Distilling What and Why: Enhancing Driver Intention Prediction with MLLMs
Abstract
Predicting a drivers’ intent (e.g., turns, lane changes) is a critical capability for modern Advanced Driver Assistance Systems (ADAS). While recent Multimodal Large Language Models (MLLMs) show promise in general vision-language tasks, we find that zero-shot MLLMs still lag behind domain-specific approaches for Driver Intention Prediction (DIP).

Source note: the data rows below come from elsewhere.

/-- A forward transform, served. -/
theorem fwdStage_served (c : Cipher) (m : Mode) (s : State) (hB : 0 < s.blockBytes)
    (hal : LengthFits m s.blockBytes s.length) (hu : s.length = 0 ∨ s.cipherUp = true) (hk : s.keyChanged = false) :
    ∃ t v w, fwdStage c m s = .ok t ∧ Ran s t v w ∧ Forward c m s v w := by
  cases m with
  | ecb =>
    have hal := hal rfl
    obtain ⟨t, v, w, h1, h2, h3⟩ := fwdEcbLoop_served c (s.length / s.blockBytes) 0 s (blocks_served hu) hk
    obtain ⟨b1, b2, b3, b4, b5⟩ := h2.buffer hal
    exact ⟨t, v, w, by simp [fwdStage, fwdEcbStage, blockCheck_ok hal, h1], ⟨b1, h2.len, b2, b3⟩,
      by rw [b5, b4], fun k hk => h3 k (block_lt (by rw [← b4]; exact hk) hB)⟩
  | cbc =>
    have hal := hal rfl
    obtain ⟨t, v, w, h1, h2, h3⟩ := fwdCbcLoop_served c (s.length / s.blockBytes) 0 s s.iv (blocks_served hu) hk
      (fun _ => rfl) (fun h => absurd h (Nat.lt_irrefl 0))
    obtain ⟨b1, b2, b3, b4, b5⟩ := h2.buffer hal
    exact ⟨t, v, w, by simp [fwdStage, fwdCbcStage, blockCheck_ok hal, h1], ⟨b1, h2.len, b2, b3⟩,
      by rw [b5, b4], fun k hk => h3 k (block_lt (by rw [← b4]; exact hk) hB)⟩
  | cfb =>
    obtain ⟨t, v, w, h1, h2, h3⟩ := fwdCfbLoop_served c s.length 0 (s.setWork s.iv) [] hB hu hk (cfbWork_zero _ _ _)
    have run := ByteRun.fromWork h2
    obtain ⟨b1, b2, b3, b4, b5⟩ := run.buffer
    refine ⟨t, v, w, h1, ⟨b1, run.len, b2, b3⟩, by rw [b5, b4], fun i hi => ?_⟩
    have := h3 i (by omega)
    simpa [cfbPrev, State.previous, State.blk, State.E, State.blockBytes] using this
  | ofb =>
    obtain ⟨t, v, w, h1, h2, h3⟩ := fwdOfbLoop_served c s.length 0 (s.setWork s.iv) hB hu hk (by
      have hz : (0 + s.blockBytes - 1) / s.blockBytes = 0 := Nat.div_eq_of_lt (by omega)
      rw [show (s.setWork s.iv).blockBytes = s.blockBytes from rfl, hz]; rfl)
    have run := ByteRun.fromWork h2
    obtain ⟨b1, b2, b3, b4, b5⟩ := run.buffer
    refine ⟨t, v, w, h1, ⟨b1, run.len, b2, b3⟩, by rw [b5, b4], fun i hi => ?_⟩
    have := h3 i (by omega)
    rw [Nat.zero_add] at this
    exact this
  | ctr =>
    obtain ⟨t, v, w, h1, h2, h3⟩ := fwdCtrLoop_served c s.length (blocksTouched s.blockBytes s.length) 0 (s.setWork s.iv) hB
      (blocksTouched_served hB hu) hk (blocksTouched_cover hB) rfl
    rw [Nat.zero_mul, Nat.sub_zero] at h2
    have run := ByteRun.fromWork h2
    obtain ⟨b1, b2, b3, b4, b5⟩ := run.buffer
    refine ⟨t, v, w, h1, ⟨b1, run.len, b2, b3⟩, by rw [b5, b4], fun i hi => ?_⟩
    have := h3 i (by omega)
    rw [Nat.zero_mul, Nat.zero_add] at this
    exact this

/-- An inverse transform, served. -/
theorem invStage_served (c : Cipher) (m : Mode) (s : State) (hB : 0 < s.blockBytes)
    (hal : LengthFits m s.blockBytes s.length) (hu : s.length = 0 ∨ s.cipherUp = true) (hk : s.keyChanged = false)
    (hiv : m = .cbc → s.iv.length = s.blockBytes) :
    ∃ t v w, invStage c m s = .ok t ∧ Ran s t v w ∧ Backward c m s v w := by
  cases m with
  | ecb =>
    have hal := hal rfl
    obtain ⟨t, v, w, h1, h2, h3⟩ := invEcbLoop_served c (s.length / s.blockBytes) 0 s (blocks_served hu) hk
    obtain ⟨b1, b2, b3, b4, b5⟩ := h2.buffer hal
    exact ⟨t, v, w, by simp [invStage, invEcbStage, blockCheck_ok hal, h1], ⟨b1, h2.len, b2, b3⟩,
      by rw [b5, b4], fun k hk => h3 k (block_lt (by rw [← b4]; exact hk) hB)⟩
  | cbc =>
    have hal := hal rfl
    obtain ⟨t, v, w, h1, h2, h3⟩ := invCbcLoop_served c (s.length / s.blockBytes) 0 (s.setWork s.iv)
      (blocks_served hu) hk (hiv rfl)
    have run : BlockRun s.blockBytes (s.length / s.blockBytes) 0 s t v w :=
      { touch := ((touch_setWork 0 s.iv s).mono (by omega)).trans h2.touch
        len := h2.len
        before_length := h2.before_length
        after_length := h2.after_length
        before := h2.before
        after := h2.after
        below := h2.below }
    obtain ⟨b1, b2, b3, b4, b5⟩ := run.buffer hal
    exact ⟨t, v, w, by simp [invStage, invCbcStage, blockCheck_ok hal, h1], ⟨b1, run.len, b2, b3⟩,
      by rw [b5, b4], fun k hk => h3 k (block_lt (by rw [← b4]; exact hk) hB)⟩
  | cfb =>
    obtain ⟨t, v, w, h1, h2, h3⟩ := invCfbLoop_served c s.length 0 (s.setWork s.iv) [] hB hu hk (cfbWork_zero _ _ _)
    have run := ByteRun.fromWork h2
    obtain ⟨b1, b2, b3, b4, b5⟩ := run.buffer
    refine ⟨t, v, w, h1, ⟨b1, run.len, b2, b3⟩, by rw [b5, b4], fun i hi => ?_⟩
    have := h3 i (by omega)
    simpa [cfbPrev, State.previous, State.blk, State.E, State.blockBytes] using this
  | ofb => exact fwdStage_served c .ofb s hB (fun h => by cases h) hu hk
  | ctr => exact fwdStage_served c .ctr s hB (fun h => by cases h) hu hk

/-- A transform on a length that is not aligned. -/
theorem fwdStage_unaligned (c : Cipher) {m : Mode} {s : State} (hm : isBlockMode m = true)
    (hal : s.length % s.blockBytes ≠ 0) : fwdStage c m s = .raised .lengthNotAligned (toWord s.length) s := by
  cases m <;> first | (cases hm; done) | simp [fwdStage, fwdEcbStage, fwdCbcStage, blockCheck_raised hal]

theorem invStage_unaligned (c : Cipher) {m : Mode} {s : State} (hm : isBlockMode m = true)
    (hal : s.length % s.blockBytes ≠ 0) : invStage c m s = .raised .lengthNotAligned (toWord s.length) s := by
  cases m <;> first | (cases hm; done) | simp [invStage, invEcbStage, invCbcStage, blockCheck_raised hal]

/-- An aligned block loop stays in the buffer. -/
theorem touch_blocks {s t : State} (hal : s.length % s.blockBytes = 0)
    (h : Touch ((0 + s.length / s.blockBytes) * s.blockBytes) s t) : Touch s.length s t := by
  have := Nat.div_add_mod s.length s.blockBytes
  rw [Nat.mul_comm, hal] at this
  exact h.mono (by rw [Nat.zero_add]; omega)

/-- A forward transform ends, whatever the buffer holds and whatever the port answers. -/
theorem fwdStage_ends (c : Cipher) (m : Mode) (s : State) (hB : 0 < s.blockBytes)
    (hal : LengthFits m s.blockBytes s.length) (hu : s.length = 0 ∨ s.cipherUp = true) :
    ∃ t, fwdStage c m s = .ok t ∧ Touch s.length s t ∧ t.len = s.len := by
  cases m with
  | ecb =>
    have hal := hal rfl
    obtain ⟨t, h1, h2, h3⟩ := fwdEcbLoop_ends c (s.length / s.blockBytes) 0 s (blocks_served hu)
    exact ⟨t, by simp [fwdStage, fwdEcbStage, blockCheck_ok hal, h1], touch_blocks hal h2, h3⟩
  | cbc =>
    have hal := hal rfl
    obtain ⟨t, h1, h2, h3⟩ := fwdCbcLoop_ends c (s.length / s.blockBytes) 0 s (blocks_served hu)
    exact ⟨t, by simp [fwdStage, fwdCbcStage, blockCheck_ok hal, h1], touch_blocks hal h2, h3⟩
  | cfb =>
    obtain ⟨t, h1, h2, h3⟩ := fwdCfbLoop_ends c s.length 0 (s.setWork s.iv) hu
    rw [Nat.zero_add] at h2
    exact ⟨t, h1, (touch_setWork _ _ s).trans h2, h3⟩
  | ofb =>
    obtain ⟨t, h1, h2, h3⟩ := fwdOfbLoop_ends c s.length 0 (s.setWork s.iv) hu
    rw [Nat.zero_add] at h2
    exact ⟨t, h1, (touch_setWork _ _ s).trans h2, h3⟩
  | ctr =>
    obtain ⟨t, h1, h2, h3⟩ := fwdCtrLoop_ends c s.length (blocksTouched s.blockBytes s.length) 0 (s.setWork s.iv)
      (blocksTouched_served hB hu)
    exact ⟨t, h1, (touch_setWork _ _ s).trans h2, h3⟩

/-- An inverse transform ends, whatever the buffer holds and whatever the port answers. -/
theorem invStage_ends (c : Cipher) (m : Mode) (s : State) (hB : 0 < s.blockBytes)
    (hal : LengthFits m s.blockBytes s.length) (hu : s.length = 0 ∨ s.cipherUp = true) :
    ∃ t, invStage c m s = .ok t ∧ Touch s.length s t ∧ t.len = s.len := by
  cases m with
  | ecb =>
    have hal := hal rfl
    obtain ⟨t, h1, h2, h3⟩ := invEcbLoop_ends c (s.length / s.blockBytes) 0 s (blocks_served hu)
    exact ⟨t, by simp [invStage, invEcbStage, blockCheck_ok hal, h1], touch_blocks hal h2, h3⟩
  | cbc =>
    have hal := hal rfl
    obtain ⟨t, h1, h2, h3⟩ := invCbcLoop_ends c (s.length / s.blockBytes) 0 (s.setWork s.iv) (blocks_served hu)
    exact ⟨t, by simp [invStage, invCbcStage, blockCheck_ok hal, h1],
      touch_blocks hal (((touch_setWork _ s.iv s)).trans h2), h3⟩
  | cfb =>
    obtain ⟨t, h1, h2, h3⟩ := invCfbLoop_ends c s.length 0 (s.setWork s.iv) hu
    rw [Nat.zero_add] at h2
    exact ⟨t, h1, (touch_setWork _ _ s).trans h2, h3⟩
  | ofb => exact fwdStage_ends c .ofb s hB (fun h => by cases h) hu
  | ctr => exact fwdStage_ends c .ctr s hB (fun h => by cases h) hu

To address this, we introduce DriveXplain, a zero-shot frame- work based on MLLMs that leverages rich visual cues such as optical flow and road semantics to automatically generate both intention maneuver (what) and rich natural language explanations (why). These maneuver-explanation pairs are then distilled into a compact MLLM, which jointly learns to predict intentions and corresponding explanations. We show that incorporating explanations during training leads to substantial gains over models trained solely on labels, as distilling explanations instills reasoning capabilities by enabling the model to understand not only what decisions to make but also why those decisions are made. Comprehensive experiments across structured (Brain4Cars, AIDE) and unstructured (DAAD) datasets demonstrate that our approach achieves state-of-the-art results in DIP task, outperforming zero-shot and domain-specific baselines. We also present ablation studies to evaluate key design choices in our frame- work. This work sets a direction for more explainable and generalizable intention prediction in autonomous driving systems. We plan to release our codebase to support research.